- Born: Alice Wells November 26, 1927 Erie, Pennsylvania, U.S.
- Died: January 5, 1988 (aged 60) Galisteo, New Mexico, U.S.
- Other names: Alisa Andrews, Alice Wells, Alice Wells-Witteman
- Known for: Photography

= Alisa Wells =

American photographer (1927–1988)

Alisa Wells (November 26, 1927 – January 5, 1988), born Alice Wells, and also known as Alisa Andrews, Alice Wells-Witteman and Alisa Attenberger, was an American photographer who created multi-layered images and worked with found glass-plate negatives. She was most active as a photographer from 1962 to 1975, during which she was included in over thirty-five group exhibitions and six one-person exhibitions. Her work is in the permanent collection of The Museum of Fine Arts, Houston, the Los Angeles County Museum of Art, New Mexico State University, and the Eastman house.

==Life and work==
Wells studied at Pennsylvania State University. She married and moved to Rochester, New York. While there she started working at the Eastman Kodak Company and in the summer of 1959 began to be interested in photography.

In 1961 to 1962 Wells enrolled in a photography workshop with Nathan Lyons, who became Well's mentor for the next 11 years. In 1962 she quit her job at Kodak and joined the Eastman House. Also in 1962 she assumed the last name of Daniel Andrews, the name of the man she was living with at the time, out of concern for her professional status.

By the mid-1960s Wells was experimenting with creating multiple layers in an image by running exposed film back through the camera. It was also around this time that she started photographing with fellow photographer Robert W. Fichter. In 1967 she was promoted to Associate Curator of Extension Activities at Eastman House. In 1968 she created the series "The Glass Menagerie" and left Rochester to teach at the University of California in Los Angeles. After moving to California she began to practice Zen Buddhism.

In 1969, Wells created the series "Found Moments Transformed" which used and transformed found glass-plate negatives. She altered the originals through staining, solarization, and experimenting with other technical processes. She also manipulated the subjects in the images – destroying women's faces, but leaving men's untouched. The Eastman house bought 30 of these images and created a traveling exhibition. Around this time Wells became suspicious of another Eastman House employee of wanting to destroy her work. Because of these suspicions, both were fired and Lyons resigned. After this, Lyons founded the Visual Studies Workshop, and Wells became his assistant until January 1972.

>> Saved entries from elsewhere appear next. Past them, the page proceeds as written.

/-- Settles O29: once the data cell is empty the register cell is (`dataWaitsForReg_keeps`), so both are delivered (O27, O28). -/
theorem registerNumberIsDeliveredBeforeItsData : Obligations.RegisterNumberIsDeliveredBeforeItsData := by
  intro k s t r d inv hr hd first npReg npData h empty
  have np : s.noPending fun i => disturbsRegCell i || disturbsDataCell i := fun tr htr i hi =>
    Bool.or_eq_false_iff.mpr ⟨npReg tr htr i hi, npData tr htr i hi⟩
  obtain ⟨-, waits⟩ := runSteps_keeps_of_inv (eq_false_of_timer rfl rfl rfl rfl rfl) (dataWaitsForReg_keeps first) inv np
    (fun _ => hd) h
  refine ⟨?_, ?_⟩
  · rcases registerWriteBecomesVisibleExactlyWhenDue k s t r inv hr npReg h with ⟨full, -⟩ | ⟨-, value, -⟩
    · cases empty.symm.trans (waits full)
    · exact value
  · rcases dataWriteBecomesVisibleExactlyWhenDue k s t d inv hd npData h with ⟨full, -⟩ | ⟨-, value, -⟩
    · cases empty.symm.trans full
    · exact value

/-- Settles O30: the cases of `exec_regCell_cases` at the chosen instant, which is not past the due one. -/
theorem aFullRegisterCellStaysFiresOrIsSuperseded : Obligations.AFullRegisterCellStaysFiresOrIsSuperseded := by
  intro s t c inv full h
  obtain ⟨i, u, ch, hx⟩ := step_chooses h
  have hnow : t.now = u.now := exec_now hx
  refine ⟨hnow ▸ ch.notOverdue inv (e := .evRegSync) (by simp [dueOf, full]), ?_⟩
  rw [← ch.bridge] at full ⊢
  rcases exec_regCell_cases hx with ⟨cell, latch⟩ | ⟨x, -, hc, fires, empty, delivered⟩ | ⟨v, -, new, latch⟩ | ⟨-, reset⟩
  · exact .inl ⟨cell.trans full, latch⟩
  · cases full.symm.trans hc
    exact .inr (.inl ⟨empty, delivered, hnow.trans (cellFires_iff.mp fires).1.symm⟩)
  · exact .inr (.inr (.inl ⟨v, hnow ▸ new, latch⟩))
  · rw [reset]
    exact .inr (.inr (.inr ⟨rfl, rfl, rfl⟩))

/-! The hold. -/

/-- Of a hold due at `due`: the core is held, or released at or after that instant (R263). -/
def HoldAt (due : Time) (s : State) : Prop :=
  (s.bridge.coreReset = true ∧ s.bridge.resetTimer = some due) ∨
  (s.bridge.coreReset = false ∧ s.bridge.resetTimer = none ∧ due ≤ s.now)

theorem holdAt_keeps {due : Time} (s : State) (i : Instr) (u t : State) (inv : s.Inv) (hs : HoldAt due s)
    (ch : Chooses s i u) (spared : decide (i = .evDeviceReset) = false) (hx : exec i u = .next t) : HoldAt due t := by
  have later : s.now ≤ t.now := exec_now hx ▸ ch.now_le inv
  rcases exec_resetTimer_cases hx with ⟨timer, held⟩ | ⟨-, runsOut, off, released⟩ | ⟨rfl, -⟩
  · rw [ch.bridge] at timer held
    rw [HoldAt, timer, held]
    exact hs.imp id fun ⟨free, off, le⟩ => ⟨free, off, le.trans later⟩
  · rw [ch.bridge] at runsOut
    rcases hs with ⟨-, armed⟩ | ⟨-, notArmed, -⟩
    · cases armed.symm.trans runsOut
      exact .inr ⟨released, off, (exec_now hx).ge⟩
    · cases notArmed.symm.trans runsOut
  · cases spared

/-- Settles O57: `HoldAt` is kept, and the invariant says that the hold timer is not overdue. -/
theorem theCoreIsHeldUntilTheReleaseIsDue : Obligations.TheCoreIsHeldUntilTheReleaseIsDue := by
  intro k s t due inv armed np h
  have held : s.bridge.coreReset = true := by rw [inv.bridge.hold, armed, Option.isSome_some]
  have start : HoldAt due s := .inl ⟨held, armed⟩
  obtain ⟨inv', at'⟩ := runSteps_keeps_of_inv (eq_false_of_timer rfl rfl rfl rfl rfl) holdAt_keeps inv np start h
  exact at'.imp (fun ⟨held, armed⟩ => ⟨held, armed, (inv'.bridge.resetTimer due armed).1⟩) id

/-! The recurring clocks. -/

/-- After `n` ticks at `first` and every `per` from there, the last of them past, the next is due at `next`. -/
def Ticked (first per : Time) (n : Nat) (next now : Time) : Prop :=
  next = first + n * per ∧ (0 < n → first + (n - 1) * per ≤ now)

theorem ticked_zero (first per now : Time) : Ticked first per 0 first now := ⟨by simp, fun h => absurd h (lt_irrefl 0)⟩

theorem Ticked.mono {first per next now later : Time} {n : Nat} (h : Ticked first per n next now) (le : now ≤ later) :
    Ticked first per n next later := ⟨h.1, fun pos => (h.2 pos).trans le⟩

theorem Ticked.tick {first per next now : Time} {n : Nat} (h : Ticked first per n next now) :
    Ticked first per (n + 1) (next + per) next := by
  obtain ⟨rfl, -⟩ := h
  refine ⟨?_, fun _ => ?_⟩ <;> push_cast
  · ring
  · exact le_of_eq (by ring)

In the summer of 1970 she worked at the Penland School in North Carolina as a photographer instructor and she led a zazen meditation group there.

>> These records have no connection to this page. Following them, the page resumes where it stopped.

-- ==== Sys2Proof/Word.lean ====
section
/-! DEFINITION. The word types of the model. -/

namespace Sys2Proof

/-- One byte. -/
abbrev Byte := BitVec 8

/-- A 32-bit word: mailbox words, status words, engine registers (R158, R391). -/
abbrev Word := BitVec 32

end Sys2Proof
end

She moved to the mountains of New Mexico after her time in North Carolina and lived without electricity, running water, or a telephone. During this time she started working with Polaroid film and color slides. She was featured in a traveling exhibition, "Women in Photography: An Historical Survey" in 1975. Around this time, Wells worked at the University of New Mexico and exhibited at the Santa Fe Gallery of Photography.